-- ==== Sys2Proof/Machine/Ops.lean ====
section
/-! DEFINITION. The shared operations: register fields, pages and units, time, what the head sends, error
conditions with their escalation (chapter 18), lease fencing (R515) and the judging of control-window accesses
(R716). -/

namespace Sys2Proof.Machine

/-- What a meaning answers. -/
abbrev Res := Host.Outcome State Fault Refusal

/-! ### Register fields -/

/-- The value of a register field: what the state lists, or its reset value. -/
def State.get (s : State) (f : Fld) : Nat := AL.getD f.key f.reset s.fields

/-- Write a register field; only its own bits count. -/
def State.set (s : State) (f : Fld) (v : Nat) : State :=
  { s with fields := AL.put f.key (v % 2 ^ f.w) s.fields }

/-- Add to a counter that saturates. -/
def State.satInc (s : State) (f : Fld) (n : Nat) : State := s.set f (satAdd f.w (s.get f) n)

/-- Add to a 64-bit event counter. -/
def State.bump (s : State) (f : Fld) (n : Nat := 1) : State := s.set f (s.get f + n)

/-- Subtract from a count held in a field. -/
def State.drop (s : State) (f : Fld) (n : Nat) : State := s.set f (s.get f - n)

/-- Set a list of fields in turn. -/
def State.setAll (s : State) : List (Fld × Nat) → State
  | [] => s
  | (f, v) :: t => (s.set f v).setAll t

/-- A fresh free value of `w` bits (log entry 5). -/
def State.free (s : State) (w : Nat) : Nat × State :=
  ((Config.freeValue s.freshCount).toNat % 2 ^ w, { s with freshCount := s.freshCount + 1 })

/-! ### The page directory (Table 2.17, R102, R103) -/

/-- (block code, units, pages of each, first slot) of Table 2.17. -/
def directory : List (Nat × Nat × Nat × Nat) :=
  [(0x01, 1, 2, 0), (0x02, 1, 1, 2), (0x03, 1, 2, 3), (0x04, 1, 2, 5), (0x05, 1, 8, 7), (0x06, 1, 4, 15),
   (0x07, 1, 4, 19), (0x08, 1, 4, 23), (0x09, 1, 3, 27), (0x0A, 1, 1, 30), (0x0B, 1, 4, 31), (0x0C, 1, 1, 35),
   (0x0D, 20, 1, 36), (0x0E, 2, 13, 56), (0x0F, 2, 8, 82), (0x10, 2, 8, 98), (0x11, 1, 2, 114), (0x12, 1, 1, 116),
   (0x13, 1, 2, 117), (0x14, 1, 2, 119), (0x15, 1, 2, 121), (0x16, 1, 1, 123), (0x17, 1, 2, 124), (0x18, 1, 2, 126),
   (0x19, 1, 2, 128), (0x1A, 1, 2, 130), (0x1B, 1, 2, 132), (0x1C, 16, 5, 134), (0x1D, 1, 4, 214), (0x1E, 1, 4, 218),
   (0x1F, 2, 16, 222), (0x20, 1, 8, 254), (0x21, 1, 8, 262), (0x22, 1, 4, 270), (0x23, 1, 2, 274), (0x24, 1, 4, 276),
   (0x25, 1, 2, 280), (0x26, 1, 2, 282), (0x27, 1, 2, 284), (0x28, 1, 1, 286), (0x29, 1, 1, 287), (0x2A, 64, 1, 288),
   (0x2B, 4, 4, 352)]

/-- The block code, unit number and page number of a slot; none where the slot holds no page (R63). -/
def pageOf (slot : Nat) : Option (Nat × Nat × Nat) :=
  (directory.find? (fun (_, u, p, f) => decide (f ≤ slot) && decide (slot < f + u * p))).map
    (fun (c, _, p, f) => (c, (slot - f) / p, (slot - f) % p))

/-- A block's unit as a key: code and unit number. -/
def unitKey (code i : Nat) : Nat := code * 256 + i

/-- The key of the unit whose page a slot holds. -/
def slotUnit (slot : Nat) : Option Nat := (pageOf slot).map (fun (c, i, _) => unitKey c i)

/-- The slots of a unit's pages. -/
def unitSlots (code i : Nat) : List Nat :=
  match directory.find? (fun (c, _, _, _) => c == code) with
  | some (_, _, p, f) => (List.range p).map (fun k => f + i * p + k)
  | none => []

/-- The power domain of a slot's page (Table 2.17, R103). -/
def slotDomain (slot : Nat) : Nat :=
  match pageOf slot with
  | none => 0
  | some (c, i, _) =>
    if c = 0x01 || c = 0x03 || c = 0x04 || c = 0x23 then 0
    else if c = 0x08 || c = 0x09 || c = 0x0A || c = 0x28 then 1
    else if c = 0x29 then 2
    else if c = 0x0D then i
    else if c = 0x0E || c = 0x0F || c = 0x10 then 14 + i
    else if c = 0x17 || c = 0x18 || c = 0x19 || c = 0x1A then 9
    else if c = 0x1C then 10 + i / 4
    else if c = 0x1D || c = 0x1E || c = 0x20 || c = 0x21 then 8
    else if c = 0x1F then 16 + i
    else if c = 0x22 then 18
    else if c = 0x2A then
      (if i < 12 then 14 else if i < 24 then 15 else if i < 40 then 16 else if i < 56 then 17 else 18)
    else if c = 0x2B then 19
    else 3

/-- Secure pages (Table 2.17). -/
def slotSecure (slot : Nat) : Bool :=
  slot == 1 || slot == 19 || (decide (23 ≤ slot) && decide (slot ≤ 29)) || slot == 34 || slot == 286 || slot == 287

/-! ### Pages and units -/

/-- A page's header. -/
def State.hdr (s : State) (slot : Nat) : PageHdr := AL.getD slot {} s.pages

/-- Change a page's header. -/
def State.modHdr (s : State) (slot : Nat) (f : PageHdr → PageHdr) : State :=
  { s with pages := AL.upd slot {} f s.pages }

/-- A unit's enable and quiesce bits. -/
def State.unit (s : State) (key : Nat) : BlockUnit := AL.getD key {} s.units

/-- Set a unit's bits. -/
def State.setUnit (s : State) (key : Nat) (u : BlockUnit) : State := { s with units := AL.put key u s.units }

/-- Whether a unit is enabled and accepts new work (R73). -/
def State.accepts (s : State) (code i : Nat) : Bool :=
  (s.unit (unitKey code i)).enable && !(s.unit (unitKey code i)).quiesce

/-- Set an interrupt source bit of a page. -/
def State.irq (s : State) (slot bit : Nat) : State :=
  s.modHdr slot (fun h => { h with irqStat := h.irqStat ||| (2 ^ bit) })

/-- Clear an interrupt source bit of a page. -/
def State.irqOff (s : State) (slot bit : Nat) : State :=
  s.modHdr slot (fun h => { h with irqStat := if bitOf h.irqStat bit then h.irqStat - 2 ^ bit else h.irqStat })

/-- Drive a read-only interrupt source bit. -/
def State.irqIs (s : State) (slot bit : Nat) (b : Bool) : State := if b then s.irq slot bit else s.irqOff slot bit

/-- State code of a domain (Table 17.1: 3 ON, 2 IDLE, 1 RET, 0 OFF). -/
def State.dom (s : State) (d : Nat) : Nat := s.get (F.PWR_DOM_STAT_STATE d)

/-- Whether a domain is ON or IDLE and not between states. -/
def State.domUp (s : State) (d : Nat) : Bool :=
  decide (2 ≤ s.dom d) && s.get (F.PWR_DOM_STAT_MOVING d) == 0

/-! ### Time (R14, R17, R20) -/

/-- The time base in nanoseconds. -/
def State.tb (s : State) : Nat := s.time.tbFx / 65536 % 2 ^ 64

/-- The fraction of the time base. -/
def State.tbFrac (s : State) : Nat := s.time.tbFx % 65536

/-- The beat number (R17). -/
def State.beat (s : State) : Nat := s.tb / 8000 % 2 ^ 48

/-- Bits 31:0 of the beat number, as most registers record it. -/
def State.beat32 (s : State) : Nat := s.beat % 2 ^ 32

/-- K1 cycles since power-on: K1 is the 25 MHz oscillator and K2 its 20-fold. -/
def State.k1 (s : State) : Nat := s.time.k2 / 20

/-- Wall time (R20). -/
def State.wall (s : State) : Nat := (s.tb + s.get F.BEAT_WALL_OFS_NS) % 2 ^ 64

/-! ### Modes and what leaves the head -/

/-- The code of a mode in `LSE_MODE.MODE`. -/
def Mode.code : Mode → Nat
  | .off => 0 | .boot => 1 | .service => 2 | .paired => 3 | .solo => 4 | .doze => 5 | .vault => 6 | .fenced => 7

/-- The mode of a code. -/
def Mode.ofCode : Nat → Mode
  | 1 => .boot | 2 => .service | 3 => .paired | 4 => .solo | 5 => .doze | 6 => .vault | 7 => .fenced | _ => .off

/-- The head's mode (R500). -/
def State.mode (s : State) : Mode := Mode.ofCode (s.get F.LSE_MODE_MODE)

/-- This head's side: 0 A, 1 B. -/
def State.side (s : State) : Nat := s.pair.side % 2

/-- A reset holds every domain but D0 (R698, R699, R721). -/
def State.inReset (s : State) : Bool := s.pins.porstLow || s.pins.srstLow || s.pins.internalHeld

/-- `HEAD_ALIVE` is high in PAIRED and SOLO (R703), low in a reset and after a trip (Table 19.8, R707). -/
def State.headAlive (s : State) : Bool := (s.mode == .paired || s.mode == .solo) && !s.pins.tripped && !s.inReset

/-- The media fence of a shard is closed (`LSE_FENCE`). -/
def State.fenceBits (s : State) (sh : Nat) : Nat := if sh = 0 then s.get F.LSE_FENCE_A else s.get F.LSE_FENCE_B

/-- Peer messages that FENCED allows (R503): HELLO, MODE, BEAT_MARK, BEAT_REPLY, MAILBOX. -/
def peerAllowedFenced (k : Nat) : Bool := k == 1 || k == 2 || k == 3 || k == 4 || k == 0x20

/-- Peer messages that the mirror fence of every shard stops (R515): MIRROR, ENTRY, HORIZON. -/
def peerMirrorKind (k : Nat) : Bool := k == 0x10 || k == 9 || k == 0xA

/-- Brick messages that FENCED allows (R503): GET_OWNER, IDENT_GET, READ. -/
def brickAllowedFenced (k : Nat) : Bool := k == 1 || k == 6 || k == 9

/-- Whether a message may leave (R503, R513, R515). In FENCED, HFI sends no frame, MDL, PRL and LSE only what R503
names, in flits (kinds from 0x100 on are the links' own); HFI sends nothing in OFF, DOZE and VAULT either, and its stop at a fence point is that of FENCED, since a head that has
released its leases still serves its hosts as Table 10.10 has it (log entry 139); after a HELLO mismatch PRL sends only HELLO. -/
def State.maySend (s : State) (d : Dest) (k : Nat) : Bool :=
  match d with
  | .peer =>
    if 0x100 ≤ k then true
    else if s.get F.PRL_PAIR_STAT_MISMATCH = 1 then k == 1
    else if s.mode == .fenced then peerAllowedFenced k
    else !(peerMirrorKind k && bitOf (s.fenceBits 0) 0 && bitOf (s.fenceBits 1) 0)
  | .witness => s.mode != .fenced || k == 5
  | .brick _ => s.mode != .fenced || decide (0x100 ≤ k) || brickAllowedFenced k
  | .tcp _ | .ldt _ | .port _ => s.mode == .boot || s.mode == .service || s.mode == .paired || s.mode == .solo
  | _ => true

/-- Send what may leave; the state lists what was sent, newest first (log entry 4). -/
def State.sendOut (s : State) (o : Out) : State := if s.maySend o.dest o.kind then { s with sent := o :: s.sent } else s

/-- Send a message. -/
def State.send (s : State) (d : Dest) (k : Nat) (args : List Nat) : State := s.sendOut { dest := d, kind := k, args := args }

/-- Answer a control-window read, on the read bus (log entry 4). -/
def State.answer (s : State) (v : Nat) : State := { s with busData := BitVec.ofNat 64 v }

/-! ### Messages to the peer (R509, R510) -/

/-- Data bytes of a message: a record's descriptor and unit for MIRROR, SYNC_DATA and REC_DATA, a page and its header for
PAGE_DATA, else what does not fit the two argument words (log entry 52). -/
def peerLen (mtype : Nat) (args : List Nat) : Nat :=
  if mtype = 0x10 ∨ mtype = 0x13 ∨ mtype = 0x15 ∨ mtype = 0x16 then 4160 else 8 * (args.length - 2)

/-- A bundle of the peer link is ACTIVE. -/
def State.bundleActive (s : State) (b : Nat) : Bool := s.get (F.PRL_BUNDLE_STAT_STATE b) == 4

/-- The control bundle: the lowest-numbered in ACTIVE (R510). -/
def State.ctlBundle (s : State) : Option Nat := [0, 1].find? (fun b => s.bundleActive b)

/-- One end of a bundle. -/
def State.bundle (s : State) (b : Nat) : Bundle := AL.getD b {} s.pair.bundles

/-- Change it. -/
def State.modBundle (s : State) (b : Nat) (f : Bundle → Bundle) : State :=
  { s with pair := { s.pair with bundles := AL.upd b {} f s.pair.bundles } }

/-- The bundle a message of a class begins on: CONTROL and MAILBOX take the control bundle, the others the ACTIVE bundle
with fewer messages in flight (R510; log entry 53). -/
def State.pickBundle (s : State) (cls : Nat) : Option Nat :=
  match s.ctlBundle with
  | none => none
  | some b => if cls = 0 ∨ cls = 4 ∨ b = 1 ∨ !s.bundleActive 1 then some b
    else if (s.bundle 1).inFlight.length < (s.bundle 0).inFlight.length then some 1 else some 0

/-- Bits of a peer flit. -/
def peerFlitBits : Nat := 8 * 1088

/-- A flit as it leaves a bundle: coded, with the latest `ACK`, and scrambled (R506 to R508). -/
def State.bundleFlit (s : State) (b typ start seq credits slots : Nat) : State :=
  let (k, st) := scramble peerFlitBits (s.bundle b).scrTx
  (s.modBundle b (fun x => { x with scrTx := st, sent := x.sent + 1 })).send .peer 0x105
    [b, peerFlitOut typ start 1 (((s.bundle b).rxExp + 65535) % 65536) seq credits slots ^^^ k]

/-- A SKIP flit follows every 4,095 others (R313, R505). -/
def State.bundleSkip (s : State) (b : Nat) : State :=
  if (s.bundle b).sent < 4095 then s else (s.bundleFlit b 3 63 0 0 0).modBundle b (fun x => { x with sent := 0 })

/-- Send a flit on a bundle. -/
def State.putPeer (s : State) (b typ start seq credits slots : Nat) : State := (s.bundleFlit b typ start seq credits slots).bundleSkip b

▶ [About this exercise] Set down only the lines above that fall between the line holding "k) || brickAllowedFenced k" and the line holding "def peerFlitBits : Nat := 8 * 1088", inclusive, keeping each exact.

▶ [Output for this task]
  | .brick _ => s.mode != .fenced || decide (0x100 ≤ k) || brickAllowedFenced k
  | .tcp _ | .ldt _ | .port _ => s.mode == .boot || s.mode == .service || s.mode == .paired || s.mode == .solo
  | _ => true

/-- Send what may leave; the state lists what was sent, newest first (log entry 4). -/
def State.sendOut (s : State) (o : Out) : State := if s.maySend o.dest o.kind then { s with sent := o :: s.sent } else s

/-- Send a message. -/
def State.send (s : State) (d : Dest) (k : Nat) (args : List Nat) : State := s.sendOut { dest := d, kind := k, args := args }

/-- Answer a control-window read, on the read bus (log entry 4). -/
def State.answer (s : State) (v : Nat) : State := { s with busData := BitVec.ofNat 64 v }

/-! ### Messages to the peer (R509, R510) -/

/-- Data bytes of a message: a record's descriptor and unit for MIRROR, SYNC_DATA and REC_DATA, a page and its header for
PAGE_DATA, else what does not fit the two argument words (log entry 52). -/
def peerLen (mtype : Nat) (args : List Nat) : Nat :=
  if mtype = 0x10 ∨ mtype = 0x13 ∨ mtype = 0x15 ∨ mtype = 0x16 then 4160 else 8 * (args.length - 2)

/-- A bundle of the peer link is ACTIVE. -/
def State.bundleActive (s : State) (b : Nat) : Bool := s.get (F.PRL_BUNDLE_STAT_STATE b) == 4

/-- The control bundle: the lowest-numbered in ACTIVE (R510). -/
def State.ctlBundle (s : State) : Option Nat := [0, 1].find? (fun b => s.bundleActive b)

/-- One end of a bundle. -/
def State.bundle (s : State) (b : Nat) : Bundle := AL.getD b {} s.pair.bundles

/-- Change it. -/
def State.modBundle (s : State) (b : Nat) (f : Bundle → Bundle) : State :=
  { s with pair := { s.pair with bundles := AL.upd b {} f s.pair.bundles } }

/-- The bundle a message of a class begins on: CONTROL and MAILBOX take the control bundle, the others the ACTIVE bundle
with fewer messages in flight (R510; log entry 53). -/
def State.pickBundle (s : State) (cls : Nat) : Option Nat :=
  match s.ctlBundle with
  | none => none
  | some b => if cls = 0 ∨ cls = 4 ∨ b = 1 ∨ !s.bundleActive 1 then some b
    else if (s.bundle 1).inFlight.length < (s.bundle 0).inFlight.length then some 1 else some 0

/-- Bits of a peer flit. -/
def peerFlitBits : Nat := 8 * 1088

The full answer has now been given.